-- Opening Marker --

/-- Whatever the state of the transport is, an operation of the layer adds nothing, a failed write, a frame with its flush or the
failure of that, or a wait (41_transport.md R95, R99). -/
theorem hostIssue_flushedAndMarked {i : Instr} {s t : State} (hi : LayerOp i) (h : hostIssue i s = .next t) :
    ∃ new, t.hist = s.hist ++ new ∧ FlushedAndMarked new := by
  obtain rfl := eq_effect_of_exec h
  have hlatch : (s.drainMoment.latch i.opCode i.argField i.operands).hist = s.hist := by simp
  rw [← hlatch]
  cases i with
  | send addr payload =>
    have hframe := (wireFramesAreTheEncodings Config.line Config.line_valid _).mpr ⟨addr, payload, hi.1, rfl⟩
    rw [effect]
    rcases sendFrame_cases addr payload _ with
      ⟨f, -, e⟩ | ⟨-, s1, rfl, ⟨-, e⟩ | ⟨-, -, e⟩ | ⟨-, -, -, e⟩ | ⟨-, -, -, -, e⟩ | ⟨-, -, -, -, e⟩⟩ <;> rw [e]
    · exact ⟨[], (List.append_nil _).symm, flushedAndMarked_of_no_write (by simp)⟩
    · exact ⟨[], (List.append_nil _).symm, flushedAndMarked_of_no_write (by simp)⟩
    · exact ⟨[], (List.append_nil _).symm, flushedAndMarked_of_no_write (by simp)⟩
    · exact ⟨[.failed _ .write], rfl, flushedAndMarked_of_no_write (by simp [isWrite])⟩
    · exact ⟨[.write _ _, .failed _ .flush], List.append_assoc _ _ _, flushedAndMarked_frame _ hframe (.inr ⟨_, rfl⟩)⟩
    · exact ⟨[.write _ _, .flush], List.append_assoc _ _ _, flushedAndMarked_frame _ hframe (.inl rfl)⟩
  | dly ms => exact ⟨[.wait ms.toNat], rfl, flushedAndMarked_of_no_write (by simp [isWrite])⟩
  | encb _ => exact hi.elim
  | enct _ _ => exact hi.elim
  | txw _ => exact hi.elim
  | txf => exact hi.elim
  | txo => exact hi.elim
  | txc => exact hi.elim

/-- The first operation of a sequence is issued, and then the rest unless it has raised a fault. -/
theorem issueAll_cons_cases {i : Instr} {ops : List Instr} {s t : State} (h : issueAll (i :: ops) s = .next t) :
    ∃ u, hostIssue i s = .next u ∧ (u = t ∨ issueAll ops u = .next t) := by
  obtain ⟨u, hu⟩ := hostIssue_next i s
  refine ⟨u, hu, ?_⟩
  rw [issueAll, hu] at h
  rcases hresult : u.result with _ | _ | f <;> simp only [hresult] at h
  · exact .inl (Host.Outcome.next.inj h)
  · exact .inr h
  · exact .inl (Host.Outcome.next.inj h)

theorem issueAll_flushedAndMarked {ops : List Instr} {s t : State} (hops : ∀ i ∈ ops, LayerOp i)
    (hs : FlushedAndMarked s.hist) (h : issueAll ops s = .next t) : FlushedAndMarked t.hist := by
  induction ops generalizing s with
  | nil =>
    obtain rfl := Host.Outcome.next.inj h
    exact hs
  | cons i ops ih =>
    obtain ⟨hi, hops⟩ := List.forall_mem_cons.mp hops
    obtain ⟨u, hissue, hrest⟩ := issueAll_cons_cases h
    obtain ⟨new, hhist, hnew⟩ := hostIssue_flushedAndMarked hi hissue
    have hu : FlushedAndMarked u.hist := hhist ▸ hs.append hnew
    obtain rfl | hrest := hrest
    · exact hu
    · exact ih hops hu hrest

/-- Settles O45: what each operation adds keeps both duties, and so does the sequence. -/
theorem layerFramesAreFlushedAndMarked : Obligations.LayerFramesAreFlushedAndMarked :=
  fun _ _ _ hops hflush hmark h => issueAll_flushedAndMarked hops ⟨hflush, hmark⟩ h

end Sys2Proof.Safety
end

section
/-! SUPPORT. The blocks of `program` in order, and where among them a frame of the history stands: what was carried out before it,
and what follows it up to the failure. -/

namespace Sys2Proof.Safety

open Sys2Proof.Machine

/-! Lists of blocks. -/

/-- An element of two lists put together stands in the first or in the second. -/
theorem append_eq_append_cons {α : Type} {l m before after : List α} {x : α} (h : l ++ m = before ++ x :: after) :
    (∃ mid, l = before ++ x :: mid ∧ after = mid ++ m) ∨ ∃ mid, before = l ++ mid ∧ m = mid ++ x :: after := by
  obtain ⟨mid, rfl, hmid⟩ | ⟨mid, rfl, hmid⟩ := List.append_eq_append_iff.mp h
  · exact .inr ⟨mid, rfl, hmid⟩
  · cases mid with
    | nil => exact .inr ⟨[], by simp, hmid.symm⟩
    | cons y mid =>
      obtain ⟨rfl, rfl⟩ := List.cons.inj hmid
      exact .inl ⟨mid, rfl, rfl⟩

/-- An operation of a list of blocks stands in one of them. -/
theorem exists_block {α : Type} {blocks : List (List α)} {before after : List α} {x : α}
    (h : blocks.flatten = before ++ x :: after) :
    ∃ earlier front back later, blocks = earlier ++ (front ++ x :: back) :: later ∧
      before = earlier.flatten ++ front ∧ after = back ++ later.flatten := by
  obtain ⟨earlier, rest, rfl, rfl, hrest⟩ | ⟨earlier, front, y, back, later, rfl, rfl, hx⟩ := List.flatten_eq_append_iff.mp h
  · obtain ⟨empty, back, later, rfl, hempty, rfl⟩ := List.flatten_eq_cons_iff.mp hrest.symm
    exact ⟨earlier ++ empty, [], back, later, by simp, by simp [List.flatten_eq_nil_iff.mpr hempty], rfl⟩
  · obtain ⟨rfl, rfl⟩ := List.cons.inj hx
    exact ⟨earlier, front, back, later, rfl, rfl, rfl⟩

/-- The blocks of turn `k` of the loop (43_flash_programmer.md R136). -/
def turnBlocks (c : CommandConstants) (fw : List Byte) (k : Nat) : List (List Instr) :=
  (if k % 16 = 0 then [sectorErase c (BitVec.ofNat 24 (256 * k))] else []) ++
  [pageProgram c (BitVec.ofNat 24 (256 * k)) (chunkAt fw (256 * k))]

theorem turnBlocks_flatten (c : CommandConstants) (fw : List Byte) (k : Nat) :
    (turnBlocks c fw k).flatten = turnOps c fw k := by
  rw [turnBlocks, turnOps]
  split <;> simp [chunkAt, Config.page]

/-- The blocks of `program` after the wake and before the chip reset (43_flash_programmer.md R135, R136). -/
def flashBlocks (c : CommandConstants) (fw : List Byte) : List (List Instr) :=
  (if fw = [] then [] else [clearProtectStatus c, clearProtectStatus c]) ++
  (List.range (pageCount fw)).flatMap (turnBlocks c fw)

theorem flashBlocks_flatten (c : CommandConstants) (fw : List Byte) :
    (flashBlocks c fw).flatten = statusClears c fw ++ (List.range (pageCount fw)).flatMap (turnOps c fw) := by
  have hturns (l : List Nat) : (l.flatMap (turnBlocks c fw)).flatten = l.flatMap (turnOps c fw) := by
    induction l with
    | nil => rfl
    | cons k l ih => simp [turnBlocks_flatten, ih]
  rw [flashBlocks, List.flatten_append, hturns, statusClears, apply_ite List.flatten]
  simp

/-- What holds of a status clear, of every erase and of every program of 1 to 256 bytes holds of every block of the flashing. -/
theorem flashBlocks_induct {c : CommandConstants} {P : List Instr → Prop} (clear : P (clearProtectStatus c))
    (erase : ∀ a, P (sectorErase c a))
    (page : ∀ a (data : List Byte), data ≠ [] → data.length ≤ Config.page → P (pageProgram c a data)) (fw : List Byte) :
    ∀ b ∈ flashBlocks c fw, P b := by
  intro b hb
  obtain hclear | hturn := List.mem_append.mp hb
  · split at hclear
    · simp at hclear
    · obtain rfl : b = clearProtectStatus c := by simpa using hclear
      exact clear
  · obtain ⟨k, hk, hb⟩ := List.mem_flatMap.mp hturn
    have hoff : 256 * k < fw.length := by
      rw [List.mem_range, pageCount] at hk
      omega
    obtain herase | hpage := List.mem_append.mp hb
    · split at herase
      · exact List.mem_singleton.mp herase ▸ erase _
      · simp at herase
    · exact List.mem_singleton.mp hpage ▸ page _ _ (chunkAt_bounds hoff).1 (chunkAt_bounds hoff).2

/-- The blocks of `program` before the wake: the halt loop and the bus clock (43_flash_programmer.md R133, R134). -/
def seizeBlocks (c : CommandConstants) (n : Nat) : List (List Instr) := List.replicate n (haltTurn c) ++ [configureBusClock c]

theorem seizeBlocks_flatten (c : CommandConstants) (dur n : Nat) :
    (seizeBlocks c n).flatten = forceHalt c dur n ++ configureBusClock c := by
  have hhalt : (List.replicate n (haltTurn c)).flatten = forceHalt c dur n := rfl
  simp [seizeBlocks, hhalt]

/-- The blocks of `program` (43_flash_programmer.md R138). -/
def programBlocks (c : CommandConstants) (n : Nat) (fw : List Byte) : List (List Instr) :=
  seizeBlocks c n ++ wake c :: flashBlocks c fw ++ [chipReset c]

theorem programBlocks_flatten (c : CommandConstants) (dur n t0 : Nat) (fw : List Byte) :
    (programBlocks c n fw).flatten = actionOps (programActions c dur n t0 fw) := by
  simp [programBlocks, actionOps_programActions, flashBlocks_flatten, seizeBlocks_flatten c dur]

-- Closing Marker --

• **Task objective**
Using the listing above, pull out all lines that hold the word "isWrite".

• **Response for this exercise**
    · exact ⟨[.failed _ .write], rfl, flushedAndMarked_of_no_write (by simp [isWrite])⟩
  | dly ms => exact ⟨[.wait ms.toNat], rfl, flushedAndMarked_of_no_write (by simp [isWrite])⟩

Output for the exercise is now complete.